* [YOUR OBJECTIVE]:
From the entries below, output the line with "def Obligations.TransmitByte : Prop" and each following line up to and including the line with "[s.cmdByte 34], txIdx", exactly as written.

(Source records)
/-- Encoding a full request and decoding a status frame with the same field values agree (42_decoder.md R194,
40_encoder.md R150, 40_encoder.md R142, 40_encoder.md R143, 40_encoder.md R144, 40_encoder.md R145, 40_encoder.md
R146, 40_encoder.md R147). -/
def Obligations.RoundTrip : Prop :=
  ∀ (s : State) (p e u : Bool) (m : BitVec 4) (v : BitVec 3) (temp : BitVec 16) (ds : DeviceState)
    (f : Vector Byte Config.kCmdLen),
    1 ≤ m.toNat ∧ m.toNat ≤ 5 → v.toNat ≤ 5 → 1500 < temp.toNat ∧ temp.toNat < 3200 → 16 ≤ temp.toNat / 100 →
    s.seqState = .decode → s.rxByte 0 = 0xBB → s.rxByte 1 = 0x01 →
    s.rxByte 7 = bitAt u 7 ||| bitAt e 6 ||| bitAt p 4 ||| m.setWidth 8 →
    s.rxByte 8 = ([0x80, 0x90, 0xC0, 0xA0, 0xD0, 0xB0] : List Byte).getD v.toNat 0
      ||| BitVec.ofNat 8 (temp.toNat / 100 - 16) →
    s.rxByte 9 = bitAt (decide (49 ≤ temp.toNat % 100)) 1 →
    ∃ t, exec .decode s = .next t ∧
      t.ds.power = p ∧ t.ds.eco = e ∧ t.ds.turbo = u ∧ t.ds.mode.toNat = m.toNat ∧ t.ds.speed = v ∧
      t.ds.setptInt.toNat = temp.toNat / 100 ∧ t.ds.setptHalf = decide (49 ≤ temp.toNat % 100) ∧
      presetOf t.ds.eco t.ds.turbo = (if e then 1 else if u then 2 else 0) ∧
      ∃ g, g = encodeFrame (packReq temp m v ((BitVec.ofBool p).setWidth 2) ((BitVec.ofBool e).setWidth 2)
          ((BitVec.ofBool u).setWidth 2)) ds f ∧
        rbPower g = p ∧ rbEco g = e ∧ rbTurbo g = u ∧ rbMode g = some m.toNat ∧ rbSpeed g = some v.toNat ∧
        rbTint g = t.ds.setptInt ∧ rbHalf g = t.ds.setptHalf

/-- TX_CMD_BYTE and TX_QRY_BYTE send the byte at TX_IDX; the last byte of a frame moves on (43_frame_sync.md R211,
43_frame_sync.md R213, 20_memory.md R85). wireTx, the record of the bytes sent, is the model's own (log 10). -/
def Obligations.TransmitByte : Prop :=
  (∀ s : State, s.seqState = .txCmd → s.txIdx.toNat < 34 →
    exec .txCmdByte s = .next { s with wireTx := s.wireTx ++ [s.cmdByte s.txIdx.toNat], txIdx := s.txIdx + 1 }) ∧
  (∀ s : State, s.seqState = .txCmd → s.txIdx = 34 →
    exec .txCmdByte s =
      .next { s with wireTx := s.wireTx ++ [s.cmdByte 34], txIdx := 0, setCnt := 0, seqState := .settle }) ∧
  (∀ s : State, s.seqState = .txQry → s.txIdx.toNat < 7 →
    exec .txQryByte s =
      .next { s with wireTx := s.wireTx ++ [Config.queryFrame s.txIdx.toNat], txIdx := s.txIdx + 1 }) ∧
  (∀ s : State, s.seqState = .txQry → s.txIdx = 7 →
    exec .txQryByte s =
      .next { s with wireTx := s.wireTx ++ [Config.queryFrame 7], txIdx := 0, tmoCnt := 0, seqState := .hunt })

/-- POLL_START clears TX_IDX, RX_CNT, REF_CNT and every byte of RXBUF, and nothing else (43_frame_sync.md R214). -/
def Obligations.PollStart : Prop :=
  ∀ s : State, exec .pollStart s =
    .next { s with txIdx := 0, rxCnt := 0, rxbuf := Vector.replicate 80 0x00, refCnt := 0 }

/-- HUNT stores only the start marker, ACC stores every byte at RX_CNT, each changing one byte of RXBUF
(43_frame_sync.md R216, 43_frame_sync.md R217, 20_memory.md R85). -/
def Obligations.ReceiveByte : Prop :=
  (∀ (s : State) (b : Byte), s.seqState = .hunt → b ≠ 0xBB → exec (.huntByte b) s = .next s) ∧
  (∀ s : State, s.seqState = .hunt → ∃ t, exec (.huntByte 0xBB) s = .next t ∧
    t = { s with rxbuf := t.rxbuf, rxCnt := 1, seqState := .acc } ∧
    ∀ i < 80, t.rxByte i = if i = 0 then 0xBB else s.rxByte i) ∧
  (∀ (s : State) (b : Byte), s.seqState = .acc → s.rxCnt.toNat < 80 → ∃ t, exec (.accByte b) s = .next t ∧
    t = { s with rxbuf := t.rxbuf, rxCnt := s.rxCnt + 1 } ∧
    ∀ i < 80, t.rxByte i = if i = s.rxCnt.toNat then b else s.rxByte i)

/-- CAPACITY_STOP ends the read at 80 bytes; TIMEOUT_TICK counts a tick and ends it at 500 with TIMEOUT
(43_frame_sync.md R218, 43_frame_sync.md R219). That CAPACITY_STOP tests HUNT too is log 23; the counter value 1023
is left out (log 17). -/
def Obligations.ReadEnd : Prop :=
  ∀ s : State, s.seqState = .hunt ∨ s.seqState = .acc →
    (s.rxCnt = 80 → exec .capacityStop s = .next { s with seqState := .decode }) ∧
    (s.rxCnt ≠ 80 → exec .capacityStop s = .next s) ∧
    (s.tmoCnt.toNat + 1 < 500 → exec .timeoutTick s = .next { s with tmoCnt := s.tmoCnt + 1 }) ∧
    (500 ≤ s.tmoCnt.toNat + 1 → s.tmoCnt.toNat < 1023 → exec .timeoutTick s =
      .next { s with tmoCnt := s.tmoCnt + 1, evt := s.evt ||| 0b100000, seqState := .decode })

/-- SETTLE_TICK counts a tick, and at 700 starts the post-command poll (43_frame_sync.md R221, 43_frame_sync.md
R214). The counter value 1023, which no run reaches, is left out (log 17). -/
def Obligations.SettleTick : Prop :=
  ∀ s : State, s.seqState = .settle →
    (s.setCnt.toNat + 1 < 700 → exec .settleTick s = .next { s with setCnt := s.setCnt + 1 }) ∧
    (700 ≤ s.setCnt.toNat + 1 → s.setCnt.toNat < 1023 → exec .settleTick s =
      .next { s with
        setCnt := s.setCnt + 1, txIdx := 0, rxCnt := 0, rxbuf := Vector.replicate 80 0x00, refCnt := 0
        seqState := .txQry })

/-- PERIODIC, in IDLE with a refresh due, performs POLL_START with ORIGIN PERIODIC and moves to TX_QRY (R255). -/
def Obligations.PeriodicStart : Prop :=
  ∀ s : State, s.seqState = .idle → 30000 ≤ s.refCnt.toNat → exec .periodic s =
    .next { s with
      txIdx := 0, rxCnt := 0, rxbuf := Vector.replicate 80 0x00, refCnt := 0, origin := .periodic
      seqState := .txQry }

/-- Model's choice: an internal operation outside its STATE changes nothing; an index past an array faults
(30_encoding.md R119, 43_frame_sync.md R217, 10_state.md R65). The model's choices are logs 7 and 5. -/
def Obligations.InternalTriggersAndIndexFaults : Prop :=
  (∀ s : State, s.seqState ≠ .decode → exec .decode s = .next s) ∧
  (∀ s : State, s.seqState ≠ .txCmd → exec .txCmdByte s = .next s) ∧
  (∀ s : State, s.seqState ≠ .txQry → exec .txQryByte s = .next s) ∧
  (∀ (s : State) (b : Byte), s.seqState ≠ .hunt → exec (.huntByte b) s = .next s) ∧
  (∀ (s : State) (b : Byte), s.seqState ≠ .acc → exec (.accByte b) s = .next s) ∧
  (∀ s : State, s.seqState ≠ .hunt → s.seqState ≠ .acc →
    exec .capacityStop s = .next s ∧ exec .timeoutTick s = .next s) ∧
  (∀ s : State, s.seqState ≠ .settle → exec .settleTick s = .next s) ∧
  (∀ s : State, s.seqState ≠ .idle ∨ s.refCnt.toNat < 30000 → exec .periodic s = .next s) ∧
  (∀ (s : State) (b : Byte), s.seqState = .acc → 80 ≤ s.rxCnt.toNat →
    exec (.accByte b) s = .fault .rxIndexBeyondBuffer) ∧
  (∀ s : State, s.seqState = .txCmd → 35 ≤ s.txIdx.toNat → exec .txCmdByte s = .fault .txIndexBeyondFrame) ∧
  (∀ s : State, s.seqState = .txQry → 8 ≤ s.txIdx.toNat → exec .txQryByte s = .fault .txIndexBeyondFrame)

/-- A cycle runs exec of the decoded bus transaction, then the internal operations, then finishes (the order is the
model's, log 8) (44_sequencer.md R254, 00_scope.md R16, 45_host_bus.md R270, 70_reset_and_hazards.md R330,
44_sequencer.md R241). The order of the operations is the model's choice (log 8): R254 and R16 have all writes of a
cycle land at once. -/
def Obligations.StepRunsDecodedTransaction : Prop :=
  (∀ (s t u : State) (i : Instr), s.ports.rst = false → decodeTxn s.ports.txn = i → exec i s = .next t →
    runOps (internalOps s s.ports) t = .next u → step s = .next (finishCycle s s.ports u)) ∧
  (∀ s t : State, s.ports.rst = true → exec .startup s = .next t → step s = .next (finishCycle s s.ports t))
--
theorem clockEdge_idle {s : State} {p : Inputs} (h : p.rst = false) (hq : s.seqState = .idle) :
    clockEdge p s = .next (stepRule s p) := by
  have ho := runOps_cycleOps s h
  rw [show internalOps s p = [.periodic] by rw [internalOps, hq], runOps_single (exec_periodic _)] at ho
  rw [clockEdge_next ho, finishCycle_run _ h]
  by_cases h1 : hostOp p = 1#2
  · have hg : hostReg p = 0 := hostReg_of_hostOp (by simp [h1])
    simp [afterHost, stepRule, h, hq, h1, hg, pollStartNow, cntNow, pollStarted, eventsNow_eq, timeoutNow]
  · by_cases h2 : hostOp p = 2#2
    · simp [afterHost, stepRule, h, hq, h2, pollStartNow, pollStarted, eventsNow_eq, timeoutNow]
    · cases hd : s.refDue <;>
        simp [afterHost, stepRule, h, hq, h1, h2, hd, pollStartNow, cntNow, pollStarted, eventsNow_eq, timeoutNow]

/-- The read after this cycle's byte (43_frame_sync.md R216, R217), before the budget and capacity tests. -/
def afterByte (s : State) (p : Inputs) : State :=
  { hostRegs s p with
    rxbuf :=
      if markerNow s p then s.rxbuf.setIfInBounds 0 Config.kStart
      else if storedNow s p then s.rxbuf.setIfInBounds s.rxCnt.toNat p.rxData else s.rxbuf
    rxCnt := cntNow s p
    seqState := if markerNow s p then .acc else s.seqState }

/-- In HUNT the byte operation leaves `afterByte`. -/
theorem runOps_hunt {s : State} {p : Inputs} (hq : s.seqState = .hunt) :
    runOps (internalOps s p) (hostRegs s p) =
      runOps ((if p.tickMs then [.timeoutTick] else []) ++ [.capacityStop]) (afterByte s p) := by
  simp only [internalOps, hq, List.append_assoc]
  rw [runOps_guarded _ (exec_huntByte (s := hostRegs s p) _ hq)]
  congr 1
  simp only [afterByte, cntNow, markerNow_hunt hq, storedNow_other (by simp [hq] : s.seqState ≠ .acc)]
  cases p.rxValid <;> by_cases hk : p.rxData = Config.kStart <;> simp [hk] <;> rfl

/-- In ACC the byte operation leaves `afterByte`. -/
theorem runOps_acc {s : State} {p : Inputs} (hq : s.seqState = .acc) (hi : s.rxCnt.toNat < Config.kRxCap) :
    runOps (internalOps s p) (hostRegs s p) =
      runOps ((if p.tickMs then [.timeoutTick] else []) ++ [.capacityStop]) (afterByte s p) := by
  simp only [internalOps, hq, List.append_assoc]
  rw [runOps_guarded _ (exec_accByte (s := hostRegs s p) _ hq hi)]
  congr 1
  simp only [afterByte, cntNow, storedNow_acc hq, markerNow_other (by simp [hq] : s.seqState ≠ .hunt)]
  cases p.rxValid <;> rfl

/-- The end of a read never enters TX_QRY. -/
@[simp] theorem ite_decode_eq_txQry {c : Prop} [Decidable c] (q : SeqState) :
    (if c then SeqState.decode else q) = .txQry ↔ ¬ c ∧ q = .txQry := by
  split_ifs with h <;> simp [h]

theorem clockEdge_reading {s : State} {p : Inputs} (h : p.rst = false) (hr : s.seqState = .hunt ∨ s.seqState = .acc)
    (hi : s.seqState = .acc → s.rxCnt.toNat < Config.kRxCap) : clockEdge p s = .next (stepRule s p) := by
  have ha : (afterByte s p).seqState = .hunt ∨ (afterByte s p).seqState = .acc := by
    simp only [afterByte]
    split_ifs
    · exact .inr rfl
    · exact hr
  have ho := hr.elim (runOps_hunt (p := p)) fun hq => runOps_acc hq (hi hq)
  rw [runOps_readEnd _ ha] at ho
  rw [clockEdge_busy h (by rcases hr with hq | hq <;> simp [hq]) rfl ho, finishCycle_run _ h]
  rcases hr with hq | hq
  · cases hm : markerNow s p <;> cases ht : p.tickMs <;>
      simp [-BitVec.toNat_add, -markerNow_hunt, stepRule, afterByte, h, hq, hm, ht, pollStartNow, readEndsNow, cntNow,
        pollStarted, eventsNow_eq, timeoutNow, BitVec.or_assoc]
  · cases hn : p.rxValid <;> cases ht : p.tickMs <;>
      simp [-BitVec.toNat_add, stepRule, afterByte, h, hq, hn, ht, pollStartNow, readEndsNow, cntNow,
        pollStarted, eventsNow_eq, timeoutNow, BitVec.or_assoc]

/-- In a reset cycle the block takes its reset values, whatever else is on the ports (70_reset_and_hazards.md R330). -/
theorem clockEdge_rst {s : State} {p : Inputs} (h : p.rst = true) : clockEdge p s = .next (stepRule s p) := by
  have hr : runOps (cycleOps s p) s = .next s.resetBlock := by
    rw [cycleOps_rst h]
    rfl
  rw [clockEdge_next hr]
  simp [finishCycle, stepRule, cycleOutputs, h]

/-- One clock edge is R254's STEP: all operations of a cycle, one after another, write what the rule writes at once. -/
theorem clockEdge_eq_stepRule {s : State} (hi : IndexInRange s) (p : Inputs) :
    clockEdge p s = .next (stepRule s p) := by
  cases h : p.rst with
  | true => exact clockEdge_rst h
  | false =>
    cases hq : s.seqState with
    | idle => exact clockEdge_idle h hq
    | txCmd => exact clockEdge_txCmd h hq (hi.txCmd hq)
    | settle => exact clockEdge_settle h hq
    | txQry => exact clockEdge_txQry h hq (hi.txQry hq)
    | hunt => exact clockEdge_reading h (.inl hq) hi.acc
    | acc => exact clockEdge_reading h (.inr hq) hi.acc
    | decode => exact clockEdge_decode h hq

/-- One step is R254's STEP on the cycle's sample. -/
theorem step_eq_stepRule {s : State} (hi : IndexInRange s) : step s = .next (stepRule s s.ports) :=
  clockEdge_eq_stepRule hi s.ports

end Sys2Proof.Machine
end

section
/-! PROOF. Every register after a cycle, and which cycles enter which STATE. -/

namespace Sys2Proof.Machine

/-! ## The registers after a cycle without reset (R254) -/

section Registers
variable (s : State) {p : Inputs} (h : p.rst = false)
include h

* [ANSWER TO THIS EXERCISE]:
def Obligations.TransmitByte : Prop :=
  (∀ s : State, s.seqState = .txCmd → s.txIdx.toNat < 34 →
    exec .txCmdByte s = .next { s with wireTx := s.wireTx ++ [s.cmdByte s.txIdx.toNat], txIdx := s.txIdx + 1 }) ∧
  (∀ s : State, s.seqState = .txCmd → s.txIdx = 34 →
    exec .txCmdByte s =
      .next { s with wireTx := s.wireTx ++ [s.cmdByte 34], txIdx := 0, setCnt := 0, seqState := .settle }) ∧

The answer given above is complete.